* _SUPPLIED MATERIAL_:
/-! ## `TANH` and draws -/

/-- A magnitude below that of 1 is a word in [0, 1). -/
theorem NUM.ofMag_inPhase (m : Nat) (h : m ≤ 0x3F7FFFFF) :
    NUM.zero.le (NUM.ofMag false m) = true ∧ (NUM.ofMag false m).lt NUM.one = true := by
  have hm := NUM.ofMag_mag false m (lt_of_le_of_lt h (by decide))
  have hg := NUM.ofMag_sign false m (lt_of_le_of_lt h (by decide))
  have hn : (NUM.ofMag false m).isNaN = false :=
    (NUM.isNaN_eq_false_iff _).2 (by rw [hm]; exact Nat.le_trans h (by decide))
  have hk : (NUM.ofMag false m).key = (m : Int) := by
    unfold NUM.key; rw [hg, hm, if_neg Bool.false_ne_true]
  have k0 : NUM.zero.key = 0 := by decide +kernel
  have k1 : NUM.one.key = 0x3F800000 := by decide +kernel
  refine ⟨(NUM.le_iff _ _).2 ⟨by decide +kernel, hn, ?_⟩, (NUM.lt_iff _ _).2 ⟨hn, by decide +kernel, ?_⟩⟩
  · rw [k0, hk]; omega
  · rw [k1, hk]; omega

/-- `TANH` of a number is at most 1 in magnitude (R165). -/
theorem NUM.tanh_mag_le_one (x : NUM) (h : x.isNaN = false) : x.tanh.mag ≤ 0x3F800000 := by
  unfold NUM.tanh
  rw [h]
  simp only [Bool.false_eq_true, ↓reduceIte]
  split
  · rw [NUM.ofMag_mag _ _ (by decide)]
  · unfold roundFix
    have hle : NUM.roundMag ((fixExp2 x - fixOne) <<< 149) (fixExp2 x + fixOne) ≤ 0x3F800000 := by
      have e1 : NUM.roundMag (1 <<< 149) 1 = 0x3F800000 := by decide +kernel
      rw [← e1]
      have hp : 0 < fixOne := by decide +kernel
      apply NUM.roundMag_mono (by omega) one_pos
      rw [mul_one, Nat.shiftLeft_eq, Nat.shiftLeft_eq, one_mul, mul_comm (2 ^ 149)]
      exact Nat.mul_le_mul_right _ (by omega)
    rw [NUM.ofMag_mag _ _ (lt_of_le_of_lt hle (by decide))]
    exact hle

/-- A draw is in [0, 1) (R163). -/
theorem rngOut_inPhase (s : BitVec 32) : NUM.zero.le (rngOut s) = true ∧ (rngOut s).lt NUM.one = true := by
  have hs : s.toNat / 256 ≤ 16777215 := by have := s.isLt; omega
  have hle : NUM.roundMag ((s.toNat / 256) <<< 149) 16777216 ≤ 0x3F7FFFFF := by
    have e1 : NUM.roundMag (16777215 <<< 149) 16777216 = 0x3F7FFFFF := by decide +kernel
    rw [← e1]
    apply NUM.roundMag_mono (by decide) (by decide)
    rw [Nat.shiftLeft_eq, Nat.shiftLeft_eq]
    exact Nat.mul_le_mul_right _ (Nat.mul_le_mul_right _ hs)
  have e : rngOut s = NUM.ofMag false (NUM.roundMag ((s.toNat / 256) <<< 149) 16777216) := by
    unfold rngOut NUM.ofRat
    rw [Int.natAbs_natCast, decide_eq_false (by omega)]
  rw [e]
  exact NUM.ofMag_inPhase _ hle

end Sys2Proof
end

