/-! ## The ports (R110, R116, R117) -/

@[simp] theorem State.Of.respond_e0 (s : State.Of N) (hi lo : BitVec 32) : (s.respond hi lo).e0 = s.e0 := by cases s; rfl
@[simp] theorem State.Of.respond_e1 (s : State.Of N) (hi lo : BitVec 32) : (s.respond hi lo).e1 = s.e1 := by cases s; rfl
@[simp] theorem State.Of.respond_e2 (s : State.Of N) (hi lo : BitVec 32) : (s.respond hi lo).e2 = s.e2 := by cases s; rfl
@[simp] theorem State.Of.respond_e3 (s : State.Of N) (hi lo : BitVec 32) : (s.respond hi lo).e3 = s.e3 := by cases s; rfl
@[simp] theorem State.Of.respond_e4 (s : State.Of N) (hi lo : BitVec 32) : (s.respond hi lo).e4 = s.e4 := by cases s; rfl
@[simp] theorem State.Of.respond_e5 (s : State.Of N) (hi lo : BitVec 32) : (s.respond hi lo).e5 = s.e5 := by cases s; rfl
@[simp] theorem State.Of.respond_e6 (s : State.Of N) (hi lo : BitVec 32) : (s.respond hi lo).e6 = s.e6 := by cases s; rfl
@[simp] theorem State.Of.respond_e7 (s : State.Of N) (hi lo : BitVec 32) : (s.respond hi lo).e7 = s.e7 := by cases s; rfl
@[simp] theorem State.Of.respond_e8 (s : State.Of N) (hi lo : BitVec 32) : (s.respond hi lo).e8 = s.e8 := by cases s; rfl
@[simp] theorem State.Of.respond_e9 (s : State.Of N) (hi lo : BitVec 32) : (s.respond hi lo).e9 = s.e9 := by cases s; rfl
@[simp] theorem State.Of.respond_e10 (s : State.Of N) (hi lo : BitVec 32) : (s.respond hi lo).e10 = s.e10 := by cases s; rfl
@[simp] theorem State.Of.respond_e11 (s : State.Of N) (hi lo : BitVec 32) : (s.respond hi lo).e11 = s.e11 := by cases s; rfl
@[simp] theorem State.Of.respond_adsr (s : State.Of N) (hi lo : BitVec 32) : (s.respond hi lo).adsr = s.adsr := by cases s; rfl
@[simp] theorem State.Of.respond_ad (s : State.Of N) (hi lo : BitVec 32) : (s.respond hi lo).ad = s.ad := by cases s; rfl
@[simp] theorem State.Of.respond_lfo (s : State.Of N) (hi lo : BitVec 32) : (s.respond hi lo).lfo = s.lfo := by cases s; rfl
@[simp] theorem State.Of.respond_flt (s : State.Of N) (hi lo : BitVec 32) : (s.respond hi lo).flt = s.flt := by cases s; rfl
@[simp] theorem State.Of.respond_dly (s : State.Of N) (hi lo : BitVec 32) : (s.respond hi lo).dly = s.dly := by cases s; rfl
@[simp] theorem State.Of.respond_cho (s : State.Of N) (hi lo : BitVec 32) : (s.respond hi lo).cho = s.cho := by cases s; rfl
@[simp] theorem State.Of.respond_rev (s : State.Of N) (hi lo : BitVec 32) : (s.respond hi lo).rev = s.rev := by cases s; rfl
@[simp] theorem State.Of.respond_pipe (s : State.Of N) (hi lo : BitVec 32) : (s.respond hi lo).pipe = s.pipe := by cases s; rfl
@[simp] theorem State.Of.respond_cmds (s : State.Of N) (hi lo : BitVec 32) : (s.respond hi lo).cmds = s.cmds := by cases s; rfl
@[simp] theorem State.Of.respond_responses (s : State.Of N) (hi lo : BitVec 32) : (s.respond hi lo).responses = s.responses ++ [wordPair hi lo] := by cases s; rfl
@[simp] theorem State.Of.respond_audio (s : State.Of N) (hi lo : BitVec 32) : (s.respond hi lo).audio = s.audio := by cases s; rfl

* _PROMPT_:
As listed above, the lines from the line with "unfold rngOut NUM.ofRat" to the line with "s.e2 := by cases s; rfl" are to be echoed exactly, with both ends included and nothing added.

* _ANSWER SPACE_:
    unfold rngOut NUM.ofRat
    rw [Int.natAbs_natCast, decide_eq_false (by omega)]
  rw [e]
  exact NUM.ofMag_inPhase _ hle

end Sys2Proof
end

/-! ## The ports (R110, R116, R117) -/

@[simp] theorem State.Of.respond_e0 (s : State.Of N) (hi lo : BitVec 32) : (s.respond hi lo).e0 = s.e0 := by cases s; rfl
@[simp] theorem State.Of.respond_e1 (s : State.Of N) (hi lo : BitVec 32) : (s.respond hi lo).e1 = s.e1 := by cases s; rfl
@[simp] theorem State.Of.respond_e2 (s : State.Of N) (hi lo : BitVec 32) : (s.respond hi lo).e2 = s.e2 := by cases s; rfl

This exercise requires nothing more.